An analog RGB LED serves as a status indicator: waiting for wakeword, recognized wakeword and waiting for command, recognized command, or timeout.
Build instructions
You will need
- a working installation of OpenHAB, to receive and interpret the commands recognized by MyVoiceBox. I currently use OpenHAB 4.1.1, running under Debian on a virtual x86 machine.
- a working installation of Rhasspy, configured for a TTS engine of your choice. I use Rhasspy 2.5.11, running under Debian on a virtual x86 machine, withe Larynx test-to-speech engine and the blizzard_lessac voice.
- an HTTP server that can serve files to MyVoiceBox. I use Apache 2.4.65 running under Debian on a virtual x86 machine.
For detailed instruction on how to build the hardware, build and flash the firmware, and configure your OpenHAB and Rhasspy installation, see the Github page.
Insights
Using Espressif speech recognition in an Arduino project
I thought I could just write an Arduino project, using the Espressif esp-sr component for speech recognition, wrapped in the ESP_SR Arduino library.

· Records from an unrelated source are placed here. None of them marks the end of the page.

-- ==== Sys2Proof/Laws/Transactions.lean ====
section
/-! SUPPORT. What the host's transactions do to the parts they touch: the program copy, the timers' decrement, the timer
gate and the key states; what a step and a tick can be; and `Legal` from its check. -/

namespace Sys2Proof

open Sys2Proof.Machine

theorem Legal.of_check {s : State} (h : legalCheck s = true) : Legal s := by
  simp only [legalCheck, Bool.and_eq_true, decide_eq_true_eq, beq_iff_eq] at h
  obtain ⟨⟨⟨⟨h1, h2⟩, h3⟩, h4⟩, h5⟩ := h
  refine ⟨h1, by rw [h2, bne_iff_ne], fun hh => ?_, h4, h5⟩
  simpa [hh] using h3

/-- The gate does not look at the pending transactions. -/
theorem GateOpens.withCalls {now : BitVec 64} {s : State} (h : GateOpens now s) (l : List HostCall) :
    GateOpens now { s with hostCalls := l } := ⟨h.1, h.2, h.3, h.4, h.5, h.6⟩

end Sys2Proof

namespace Sys2Proof.Machine

/-- A program copied inside memory: its bytes stand from `a` up, no other byte changes, and nothing but memory does. -/
theorem copyBytes_ok {s : State} {a : Nat} {bs : List Byte} (h : a + bs.length ≤ 0x1000)
    (hwf : Memory.wf s.params.font s.mem = true) :
    ∃ m, s.copyBytes a bs = { s with mem := m } ∧ Memory.wf s.params.font m = true ∧
      (∀ j b, bs[j]? = some b → Memory.read s.params.font m (a + j) = b) ∧
      ∀ k, k < a ∨ a + bs.length ≤ k → Memory.read s.params.font m k = s.readByte k := by
  induction bs generalizing a with
  | nil => exact ⟨s.mem, rfl, hwf, by simp, fun _ _ => rfl⟩
  | cons b bs ih =>
    rw [List.length_cons] at h
    obtain ⟨m, hm, hmwf, hin, hout⟩ := ih (a := a + 1) (by omega)
    refine ⟨Memory.write s.params.font m a b, by simp only [State.copyBytes, hm]; rfl,
      Memory.write_wf (by omega) b hmwf, fun j c hj => ?_, fun k hk => ?_⟩
    · rw [Memory.read_write hmwf]
      cases j with
      | zero => simpa using hj
      | succ j => rw [if_neg (by omega), show a + (j + 1) = a + 1 + j by omega]; exact hin j c (by simpa using hj)
    · rw [List.length_cons] at hk
      rw [Memory.read_write hmwf, if_neg (by omega)]
      exact hout k (by omega)

theorem countDown_toNat : ∀ t : Byte, (countDown t).toNat = t.toNat - 1 := by decide +kernel

/-- The timer gate writes at most DT, ST and its own time. -/
theorem timerGate_eq (now : BitVec 64) (s : State) :
    timerGate now s = { s with
      dt := (timerGate now s).dt, st := (timerGate now s).st, lastTimerTime := (timerGate now s).lastTimerTime } := by
  unfold timerGate
  split <;> rfl

/-! ### The step and the tick -/

theorem step_none {s : State} (h : s.hostCalls = []) : step s = .next s := by
  simp only [step, h]

theorem step_pending {s : State} {c : HostCall} {rest : List HostCall} (h : s.hostCalls = c :: rest) :
    step s = hostCall c { s with hostCalls := rest } := by
  simp only [step, h]

/-- A tick whose instruction gate fires is the cycle and what follows it. -/
theorem hostTick_opens {now : BitVec 64} {s : State} (h : GateOpens now s) :
    hostTick now s = afterInstr now (cycle s) := by
  have hb : timeBackward now s = false := by simp [timeBackward, h.instr_le, h.timer_le]
  have hg : instrGateOpen now s = true := by simpa [instrGateOpen, h.awake] using h.gap
  simp [hostTick, h.running, h.started, hb, hg]

/-- Everything a tick that answers a next state can be. -/
theorem hostTick_cases {now : BitVec 64} {s t : State} (h : hostTick now s = .next t) :
    (s.halted = true ∧ t = s) ∨
    (s.halted = false ∧ s.started = false ∧
      t = { s with started := true, lastInstrTime := now, lastTimerTime := now }) ∨
    (GateOpens now s ∧ ∃ u, cycle s = .next u ∧
      ((u.halted = true ∧ t = u) ∨ (u.halted = false ∧ t = timerGate now { u with lastInstrTime := now }))) ∨
    (s.halted = false ∧ s.started = true ∧ instrGateOpen now s = false ∧ t = timerGate now s) := by
  simp only [hostTick] at h
  split_ifs at h with h1 h2 h3 h4
  · cases h; exact .inl ⟨h1, rfl⟩
  · cases h; exact .inr (.inl ⟨by simpa using h1, by simpa using h2, rfl⟩)
  · refine .inr (.inr (.inl ⟨?_, ?_⟩))
    · simp only [timeBackward, Bool.or_eq_true, decide_eq_true_eq, not_or, Nat.not_lt] at h3
      simp only [instrGateOpen, Bool.and_eq_true, decide_eq_true_eq, Option.isNone_iff_eq_none] at h4
      exact ⟨by simpa using h1, by simpa using h2, h3.1, h3.2, h4.1, h4.2⟩
    · cases hc : cycle s with
      | next u =>
        refine ⟨u, rfl, ?_⟩
        simp only [hc, afterInstr] at h
        split at h <;> cases h
        · exact .inl ⟨‹_›, rfl⟩
        · exact .inr ⟨by simp_all, rfl⟩
      | fault f => cases f
      | refused r => rw [hc] at h; cases h
  · cases h; exact .inr (.inr (.inr ⟨by simpa using h1, by simpa using h2, by simpa using h4, rfl⟩))

/-- A machine given its ticks is at the gate: the first of them fires it, unless the gap itself does not fit 64 bits. -/
theorem withTicks_opens {s : State} (hh : s.halted = false) (hw : s.wait = none) (hg : s.params.instrGapMs + 1 < 2 ^ 64)
    (n : Nat) : ∃ now rest, (s.withTicks (n + 1)).hostCalls = .tick now :: rest ∧ GateOpens now (s.withTicks (n + 1)) := by
  refine ⟨_, _, rfl, ?_⟩
  simp only [State.withTicks]
  by_cases h : s.gateTime < 2 ^ 64
  · rw [if_pos h]
    have h1 : s.lastInstrTime.toNat + s.params.instrGapMs + 1 ≤ s.gateTime := Nat.le_max_left _ _
    have h2 : s.lastTimerTime.toNat ≤ s.gateTime := Nat.le_max_right _ _
    refine ⟨hh, rfl, ?_, ?_, ?_, hw⟩ <;> simp only [BitVec.toNat_ofNat, Nat.mod_eq_of_lt h] <;> omega
  · rw [if_neg h]
    refine ⟨hh, rfl, Nat.zero_le _, Nat.zero_le _, ?_, hw⟩
    simp only [State.gateTime, BitVec.toNat_ofNat]
    simp
    omega

/-- A key's state after one key's state is written. -/
theorem keyAt_set {s : State} {k : Nat} (hk : k < 16) (b : Bool) (j : Nat) :
    keyAt { s with key := s.key.set k b } j = if j = k then b else keyAt s j := by
  simp only [keyAt, List.getD_eq_getElem?_getD, Vector.toList_set, List.getElem?_set]
  by_cases h : k = j
  · subst h; simp [hk]
  · rw [if_neg h, if_neg (Ne.symm h)]

end Sys2Proof.Machine
end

However … in an Arduino project, the wakeword is fixed as “Hi,ESP“, and cannot be changed, because the ESP libraries are precompiled for this particular configuration. I tried the real Arduino IDE as well as Arduino CLI, VSCode with the “Arduino Community Edition” extension, and VSCode with Platformio, all with the same result.

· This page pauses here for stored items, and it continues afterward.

/-- Two changes one after the other change what either of them does. -/
theorem Frame.trans {regs regs' : List RegIdx} {parts parts' : List Part} {s t u : State}
    (hst : Frame regs parts s t) (htu : Frame regs' parts' t u) : Frame (regs ++ regs') (parts ++ parts') s u where
  regs_same r hr := by
    obtain ⟨hr, hr'⟩ := not_or.mp (List.mem_append.not.mp hr)
    rw [htu.regs_same r hr', hst.regs_same r hr]
  parts_same p hp := by
    obtain ⟨hp, hp'⟩ := not_or.mp (List.mem_append.not.mp hp)
    exact (hst.parts_same p hp).trans (htu.parts_same p hp')
  params_same := htu.params_same.trans hst.params_same
  calls_same := htu.calls_same.trans hst.calls_same

/-- A frame that allows more parts to change says less. -/
theorem Frame.mono {regs : List RegIdx} {parts parts' : List Part} {s t : State} (h : Frame regs parts s t)
    (hsub : parts ⊆ parts') : Frame regs parts' s t where
  regs_same := h.regs_same
  parts_same p hp := h.parts_same p fun hmem => hp (hsub hmem)
  params_same := h.params_same
  calls_same := h.calls_same

/-- New keys, a new Dirty and new gate state change the parts among them that do not keep their value. -/
theorem Frame.withHostParts {parts : List Part} {s : State} {key : Vector Bool 16} {dirty started : Bool}
    {instr timer : BitVec 64} (hkey : .keys ∉ parts → key = s.key) (hdirty : .dirty ∉ parts → dirty = s.dirty)
    (hgate : .gate ∉ parts → started = s.started ∧ instr = s.lastInstrTime ∧ timer = s.lastTimerTime) :
    Frame [] parts s { s with
      key := key, dirty := dirty, started := started, lastInstrTime := instr, lastTimerTime := timer } where
  regs_same _ _ := rfl
  parts_same p hp := by
    have hsame : Part.Same s s p := (Frame.refl s).parts_same p List.not_mem_nil
    cases p with
    | keys => exact hkey hp
    | dirty => exact hdirty hp
    | gate => exact hgate hp
    | _ => exact hsame
  params_same := rfl
  calls_same := rfl

theorem Frame.withKeys (s : State) (key : Vector Bool 16) : Frame [] [.keys] s { s with key := key } :=
  .withHostParts (fun h => absurd (List.mem_singleton.mpr rfl) h) (fun _ => rfl) (fun _ => ⟨rfl, rfl, rfl⟩)

theorem Frame.withDirty (s : State) (dirty : Bool) : Frame [] [.dirty] s { s with dirty := dirty } :=
  .withHostParts (fun _ => rfl) (fun h => absurd (List.mem_singleton.mpr rfl) h) (fun _ => ⟨rfl, rfl, rfl⟩)

theorem Frame.withGate (s : State) (started : Bool) (instr timer : BitVec 64) :
    Frame [] [.gate] s { s with started := started, lastInstrTime := instr, lastTimerTime := timer } :=
  .withHostParts (fun _ => rfl) (fun _ => rfl) (fun h => absurd (List.mem_singleton.mpr rfl) h)

/-- New timers and new gate times change DT, ST and the gate's state alone. -/
theorem Frame.withTimersAndGate (s : State) (dt st : Byte) (instr timer : BitVec 64) :
    Frame [] [.delay, .sound, .gate] s
      { s with dt := dt, st := st, lastInstrTime := instr, lastTimerTime := timer } :=
  ((Frame.withDelay s dt).trans (Frame.withSound _ st)).trans (Frame.withGate _ s.started instr timer)

/-- The end of a wait writes the register that waits, the wait and PC. -/
theorem Frame.endWait (s : State) (x : RegIdx) (b : Byte) :
    Frame [x] [.wait] s { s.setV x b with wait := none }.next :=
  ((Frame.withWait s none).setV x b).next

end Sys2Proof
end

section
/-! The timing gate (60_exceptions.md R241 to R244): an equation of the tick for each of its outcomes but the firing
one, which `hostTick_opens` gives, the timer gate's effect, and what a cycle leaves of the gate's state. -/

namespace Sys2Proof.Machine

/-! ### The tick, an equation per case -/

theorem hostTick_halted {s : State} (hhalt : s.halted = true) (now : BitVec 64) : hostTick now s = .next s :=
  if_pos hhalt

theorem hostTick_first {s : State} (hrun : s.halted = false) (hstart : s.started = false) (now : BitVec 64) :
    hostTick now s = .next { s with started := true, lastInstrTime := now, lastTimerTime := now } := by
  simp [hostTick, hrun, hstart]

theorem timeBackward_iff {now : BitVec 64} {s : State} :
    timeBackward now s = true ↔ now.toNat < s.lastInstrTime.toNat ∨ now.toNat < s.lastTimerTime.toNat := by
  simp [timeBackward]

theorem hostTick_backward {now : BitVec 64} {s : State} (hrun : s.halted = false) (hstart : s.started = true)
    (hback : now.toNat < s.lastInstrTime.toNat ∨ now.toNat < s.lastTimerTime.toNat) :
    hostTick now s = .refused .hostTimeBackward := by
  simp [hostTick, hrun, hstart, timeBackward_iff.mpr hback]

/-- The instruction gate stays shut within its gap and in a key wait (R242). -/
theorem instrGateOpen_eq_false_iff {now : BitVec 64} {s : State} :
    instrGateOpen now s = false ↔ now.toNat - s.lastInstrTime.toNat ≤ s.params.instrGapMs ∨ s.wait ≠ none := by
  rw [instrGateOpen, Bool.and_eq_false_iff, decide_eq_false_iff_not, Nat.not_lt, Option.isNone_eq_false_iff,
    Option.isSome_iff_ne_none]

/-- A tick whose instruction gate stays shut is the timer gate alone (R244). -/
theorem hostTick_closed {now : BitVec 64} {s : State} (hrun : s.halted = false) (hstart : s.started = true)
    (hinstr : s.lastInstrTime.toNat ≤ now.toNat) (htimer : s.lastTimerTime.toNat ≤ now.toNat)
    (hshut : instrGateOpen now s = false) : hostTick now s = .next (timerGate now s) := by
  have hforward : timeBackward now s = false := by simp [timeBackward, hinstr, htimer]
  simp [hostTick, hrun, hstart, hforward, hshut]

/-! ### The timer gate (R243) -/

/-- The timer gate does what the statements say of it. -/
theorem timersAfter_timerGate (now : BitVec 64) (s : State) : TimersAfter now s (timerGate now s) := by
  unfold TimersAfter timerGate
  split_ifs with hgap
  · exact ⟨countDown_toNat s.dt, countDown_toNat s.st, rfl⟩
  · exact ⟨rfl, rfl, rfl⟩

@[simp] theorem timerGate_pc (now : BitVec 64) (s : State) : (timerGate now s).pc = s.pc := by
  rw [timerGate_eq]

@[simp] theorem timerGate_started (now : BitVec 64) (s : State) : (timerGate now s).started = s.started := by
  rw [timerGate_eq]

@[simp] theorem timerGate_lastInstrTime (now : BitVec 64) (s : State) :
    (timerGate now s).lastInstrTime = s.lastInstrTime := by
  rw [timerGate_eq]

/-- The end of a tick writes the timers and the gate's state alone, whatever instruction time it starts from. -/
theorem timerGate_withInstrTime_frame (now instr : BitVec 64) (s : State) :
    Frame [] [.delay, .sound, .gate] s (timerGate now { s with lastInstrTime := instr }) := by
  rw [timerGate_eq]
  exact Frame.withTimersAndGate ..

theorem timerGate_frame (now : BitVec 64) (s : State) : Frame [] [.delay, .sound, .gate] s (timerGate now s) :=
  timerGate_withInstrTime_frame now s.lastInstrTime s

/-! ### What a cycle leaves of the gate's state -/

/-- Only the tick itself writes the gate's state, no instruction and no raised cause. -/
theorem cycle_gate {s t : State} (h : cycle s = .next t) : Part.Same s t .gate := by
  rcases cycle_next_cases h with ⟨c, w, rfl⟩ | hdone
  · exact ⟨rfl, rfl, rfl⟩
  · exact hdone.gate

/-- A cycle halts a running machine by a raised cause only (R231). -/
theorem cycle_halts {s t : State} (hrun : s.halted = false) (h : cycle s = .next t) (hhalt : t.halted = true) :
    ∃ c w, t = s.raise c w := by
  rcases cycle_next_cases h with hraise | hdone
  · exact hraise
  · obtain ⟨hkeep, -, -, -⟩ := hdone.latch
    rw [hkeep, hrun] at hhalt
    exact absurd hhalt Bool.false_ne_true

Therefore, this became an ESP-IDF project with “Arduino as a component”. I use VSCode with the ESP-IDF extension.
In the ESP-IDF project, one of several wakewords can be selected through the project configuration tool. The original ESP_SR Arduino library (at least for Core 3.3.0) also has the wakeword “Hi, ESP” hardcoded, so I had to clone that library and make my changes. The cloned library is called ESP_SRx and can be found in the components/ESP_SRx folder in the Github repository.
Acoustic “debugging”
I found it really helpful to be able to listen to the audio signal picked up by the microphones and sent to the speech recognition engine. For this, there are two features, which can be enabled via the web interface:
- record the audio signal while a command is being spoken, and save it to a WAV file on an external server
- record the audio signal while a command is being spoken, and replay it through the speaker immediately afterwards
These features help to address questions like: is there too much echo from the room? is the signal contaminated with electrical noise?
Alternatives
I am aware of the following possible alternatives to this project, with similar objectives and features:
- use a Raspberry Pi based Rhasspy satellite, as described in this blog post. It works, but requires more power, and audio is streamed over WiFi for speech recognition at a central in-home server.

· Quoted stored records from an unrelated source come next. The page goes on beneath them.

-- ==== Sys2Proof/Machine/State.lean ====
section
/-! DEFINITION. The whole state of the BP48 as plain data, block by block in the order of 00_scope 1.3, the state right
after BATTERY ATTACH with the console off (`State.reset`), and the reasons a step could stop, of which there are none. -/

namespace Sys2Proof.Machine

/-- Why the machine stops with a fault. No rule of the manual stops the machine: every refusal is a reply status, a
dropped access or a fault flag (R13, R165, R172), so there is no reason. Safe: nothing can stop a run. -/
inductive Fault where
  deriving DecidableEq, Repr

/-- Why a command has no meaning here. -/
inductive Refusal where
  /-- Raised by the dispatch alone, for a row without a meaning; every row has one, so nothing raises it. Safe. -/
  | notModelled (mnemonic : String)
  deriving DecidableEq, Repr

/-! ## Slot interface, window map, profile, ROM port (ch. 1, ch. 10.6) -/

/-- A console transaction (R1): address, direction, and the byte driven on D0-D7 or delivered; `none` when the part
leaves D0-D7 undriven (R14). -/
structure Transaction where
  addr : SlotAddr
  isWrite : Bool
  data : Option Byte
  deriving DecidableEq, Repr

/-- What a strip reaches (chapter 1.3). -/
inductive MapKind where
  | unmapped | rom | saveSlot | saveRaw | soundRam
  deriving DecidableEq, Repr

/-- A map entry: kind, page, writable (chapter 1.3). -/
structure MapEntry where
  kind : MapKind
  page : Nat
  writable : Bool
  deriving DecidableEq, Repr

/-- The four reset kinds (00_scope 1.6). -/
inductive ResetKind where
  | batteryAttach | consolePowerUp | resetLine | softReset
  deriving DecidableEq, Repr

/-- The profile taken from the straps (R168) and the last reset kind (R169). -/
structure Profile where
  romCode : Nat
  blocks : Nat
  motor : Bool
  fallback : Bool
  straps : Straps
  lastReset : ResetKind
  deriving DecidableEq, Repr

/-- A requester that can hold the ROM port (R15). -/
inductive Holder where
  | voice (v : VoiceNo)
  | track (t : TrackNo)
  deriving DecidableEq, Repr

/-- A ROM grant: its holder, the bytes delivered under it (0-3 while it runs), a byte read in progress (R15), which the
model has throughout the grant (log 31). -/
structure Grant where
  holder : Holder
  delivered : Nat
  reading : Bool
  deriving DecidableEq, Repr

/-- The ROM port (R15): idle or granted, and each track's partly fetched event. -/
structure RomPort where
  grant : Option Grant
  partials : Vector (List Byte) 2
  deriving DecidableEq, Repr

/-! ## Save memory, slot directory, save engine (ch. 2, ch. 3) -/

/-- The access the save SRAM port last made (R22, R53): by the engine or the console, read or write, SA address, byte. -/
structure SaveAccess where
  byEngine : Bool
  isWrite : Bool
  addr : Nat
  data : Byte
  deriving DecidableEq, Repr

/-- A slot's state (R23). -/
inductive SlotState where
  | empty | valid | opening | opened | committing | erasing
  deriving DecidableEq, Repr

/-- How the last operation on a slot ended (R23). -/
inductive LastResult where
  | none | done | damaged | reverted
  deriving DecidableEq, Repr

/-- A save check: S1 and S2, each 0-250 (R29). -/
structure Check where
  s1 : Nat
  s2 : Nat
  deriving DecidableEq, Repr

/-- A slot's stamp: day number, second of day, doubt mark (R23). -/
structure Stamp where
  day : Nat
  sec : Nat
  doubt : Bool
  deriving DecidableEq, Repr

/-- A slot record (R23). -/
structure SlotRecord where
  state : SlotState
  current : Option Nat
  working : Option Nat
  generation : Nat
  stored : Option Check
  workCheck : Option Check
  stamp : Option Stamp
  damaged : Bool
  verifyPending : Bool
  lastResult : LastResult
  done : Bool
  deriving DecidableEq, Repr

/-- The side of the protect setting (R37). -/
inductive Side where
  | low | high
  deriving DecidableEq, Repr

/-- The protect setting (R37). -/
structure Protect where
  count : Nat
  side : Side
  invert : Bool
  deriving DecidableEq, Repr

/-- The slot directory: records, free pool in ascending order, protect setting and window (R23, R26, R37, R39). -/
structure Directory where
  slots : Vector SlotRecord 8
  pool : List Nat
  protect : Protect
  windowOpen : Bool
  deriving DecidableEq, Repr

/-- The kinds of save operation (R45). -/
inductive OpKind where
  | open | commit | erase | verify
  deriving DecidableEq, Repr

/-- The stages of the operations (R45). -/
inductive Stage where
  | copy | fill | grantWait | flip | scan
  deriving DecidableEq, Repr

/-- An accepted operation not yet started (R45). -/
structure QueueEntry where
  kind : OpKind
  slot : SlotNo
  deriving DecidableEq, Repr

/-- The operation in flight (R45); `bySweep` tells a sweep scan from a VERIFY a command made (R62). -/
structure Flight where
  kind : OpKind
  slot : SlotNo
  stage : Stage
  position : Nat
  check : Check
  bySweep : Bool
  deriving DecidableEq, Repr

/-- The save engine (R45). -/
structure Engine where
  queue : List QueueEntry
  flight : Option Flight
  sweep : Nat
  deriving DecidableEq, Repr

/-! ## Calendar, crystal, cues (ch. 4, ch. 5) -/

/-- A power stamp (R68). -/
structure PowerStamp where
  day : Nat
  sec : Nat
  deriving DecidableEq, Repr

/-- The time record (R68): D, S, P, X, T, set count, END, DOUBT, power-down and power-up stamps. -/
structure Calendar where
  day : Nat
  sec : Nat
  prescaler : Nat
  extension : Nat
  trim : Int
  setCount : Nat
  atEnd : Bool
  doubt : Bool
  down : Option PowerStamp
  up : Option PowerStamp
  deriving DecidableEq, Repr

/-- The crystal: the divider's count 0-511 (R66) and whether edges come (R67). -/
structure Crystal where
  divider : Nat
  running : Bool
  deriving DecidableEq, Repr

/-- A cue's trigger with its parameters (R83). -/
inductive Trigger where
  | off
  | daily (sec : Nat)
  | every (period countdown : Nat)
  | dayroll
  | once (day sec : Nat)
  deriving DecidableEq, Repr

/-- A cue's sound action (R83). -/
structure CueSound where
  instrument : Nat
  increment : Nat
  volume : Nat
  hold : Nat
  deriving DecidableEq, Repr

/-- A cue's rumble action (R83). -/
structure CueRumble where
  pattern : Nat
  priority : Nat
  deriving DecidableEq, Repr

/-- A cue record (R83). -/
structure Cue where
  trigger : Trigger
  armed : Bool
  irq : Bool
  sound : Option CueSound
  rumble : Option CueRumble
  count : Nat
  pending : Bool
  missed : Bool
  deriving DecidableEq, Repr

/-! ## Voices, mixer, sequencer, frame capture (ch. 6, ch. 7) -/

/-- The current owner of a voice (R99). -/
inductive Owner where
  | none
  | track (t : TrackNo)
  | console
  | cue
  deriving DecidableEq, Repr

/-- The envelope phase (R99). -/
inductive Phase where
  | idle | attack | decay | sustain | release
  deriving DecidableEq, Repr

/-- The mode of an instrument record (R97). -/
inductive Mode where
  | wave | stream | noiseLong | noiseShort
  deriving DecidableEq, Repr

/-- The fields of an instrument record as taken at note-on (R97). -/
structure Snapshot where
  mode : Mode
  wave : Nat
  start : RomAddr
  length : Nat
  loop : Nat
  attack : Nat
  decay : Nat
  sustain : Nat
  release : Nat
  deriving DecidableEq, Repr

/-- A voice record (R99). The home is a track or NONE. -/
structure Voice where
  home : Option TrackNo
  owner : Owner
  phase : Phase
  noteInstrument : Nat
  snapshot : Snapshot
  selected : Nat
  increment : Nat
  volume : Nat
  env : Nat
  acc : Nat
  position : Nat
  fraction : Nat
  fetch : Nat
  buffer : List Byte
  primed : Bool
  lfsr : Nat
  last : Int
  hold : Option Nat
  deriving DecidableEq, Repr

/-- The mixer: master volume M (R115) and the DAC code on AOUT, `none` while AOUT is not driven (R117). -/
structure Mixer where
  master : Nat
  dac : Option Nat
  deriving DecidableEq, Repr

/-- The state of a track (R119). -/
inductive TrackState where
  | stopped | running | waiting
  deriving DecidableEq, Repr

/-- What makes a track tick (R119). -/
inductive Source where
  | time | frame
  deriving DecidableEq, Repr

/-- The loop mark (R119). -/
structure LoopMark where
  addr : RomAddr
  remaining : Nat
  forever : Bool
  deriving DecidableEq, Repr

/-- A sequence event of six bytes (R123, R171). -/
structure Event where
  delta : Byte
  kind : Byte
  voice : Byte
  value : Word16
  extra : Byte
  deriving DecidableEq, Repr

/-- A track record (R119); `period` is P for TIME and N for FRAME. -/
structure Track where
  state : TrackState
  nextAddr : RomAddr
  fetchAddr : RomAddr
  mask : BitVec 6
  source : Source
  period : Nat
  divider : Nat
  wait : Option Nat
  loopMark : Option LoopMark
  marker : Byte
  buffer : List Event
  deriving DecidableEq, Repr

/-- The frame state (R130). -/
inductive FrameState where
  | waitingFirst | present | lost
  deriving DecidableEq, Repr

/-- The frame mode (R130). -/
inductive FrameMode where
  | coast | hold
  deriving DecidableEq, Repr

/-- Frame capture (R130). -/
structure FrameCapture where
  counter : BitVec 16
  last : Option (BitVec 16)
  period : Option Nat
  silence : Nat
  synth : Nat
  state : FrameState
  mode : FrameMode
  deriving DecidableEq, Repr

/-! ## Rumble drive (ch. 8) -/

/-- A pattern's repeat (R136). -/
inductive Repeat where
  | once | loop
  deriving DecidableEq, Repr

/-- A step's level: 0-15 or BRAKE (R136). -/
inductive Level where
  | drive (n : Nat)
  | brake
  deriving DecidableEq, Repr

/-- A pattern step (R136). -/
structure Step where
  level : Level
  duration : Nat
  deriving DecidableEq, Repr

/-- A pattern (R136); the step count is the length of the list. -/
structure Pattern where
  rep : Repeat
  steps : List Step
  deriving DecidableEq, Repr

/-- Who made a rumble request (R135). -/
inductive RequestSource where
  | console | cue
  deriving DecidableEq, Repr

/-- A rumble request (R135). -/
structure Request where
  pattern : Fin 16
  priority : Nat
  allowance : Nat
  source : RequestSource
  deriving DecidableEq, Repr

/-- The kick state, with the kick ticks left (R146). -/
inductive Kick where
  | none
  | waiting
  | kicking (left : Nat)
  deriving DecidableEq, Repr

/-- The active request (R135). -/
structure Active where
  request : Request
  stepIndex : Nat
  stepRemaining : Nat
  allowanceLeft : Nat
  kick : Kick
  deriving DecidableEq, Repr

- the ESP32 Rhasspy Satellite project, . It uses a “regular” ESP32, I built one, see this blog post. I used it for output only, because for voice recognition, it requires constant streaming of the audio signal to a central server. Even the wakeword detection is done on the server.
- the Willow project, which also runs on an ESP32-S3 and can use the speech recognition library provided by Espressif. It is a sophisticated open-source project, but its focus appears to be on working with a central in-home server, which they call the “inference server”. Also, it doesn’t have voice output, as far as I can tell. The required hardware is from a small list of devices sold by Espressif, which they call “cheap” at $50 … still more than the ~ €20 hardware cost of the solution described here.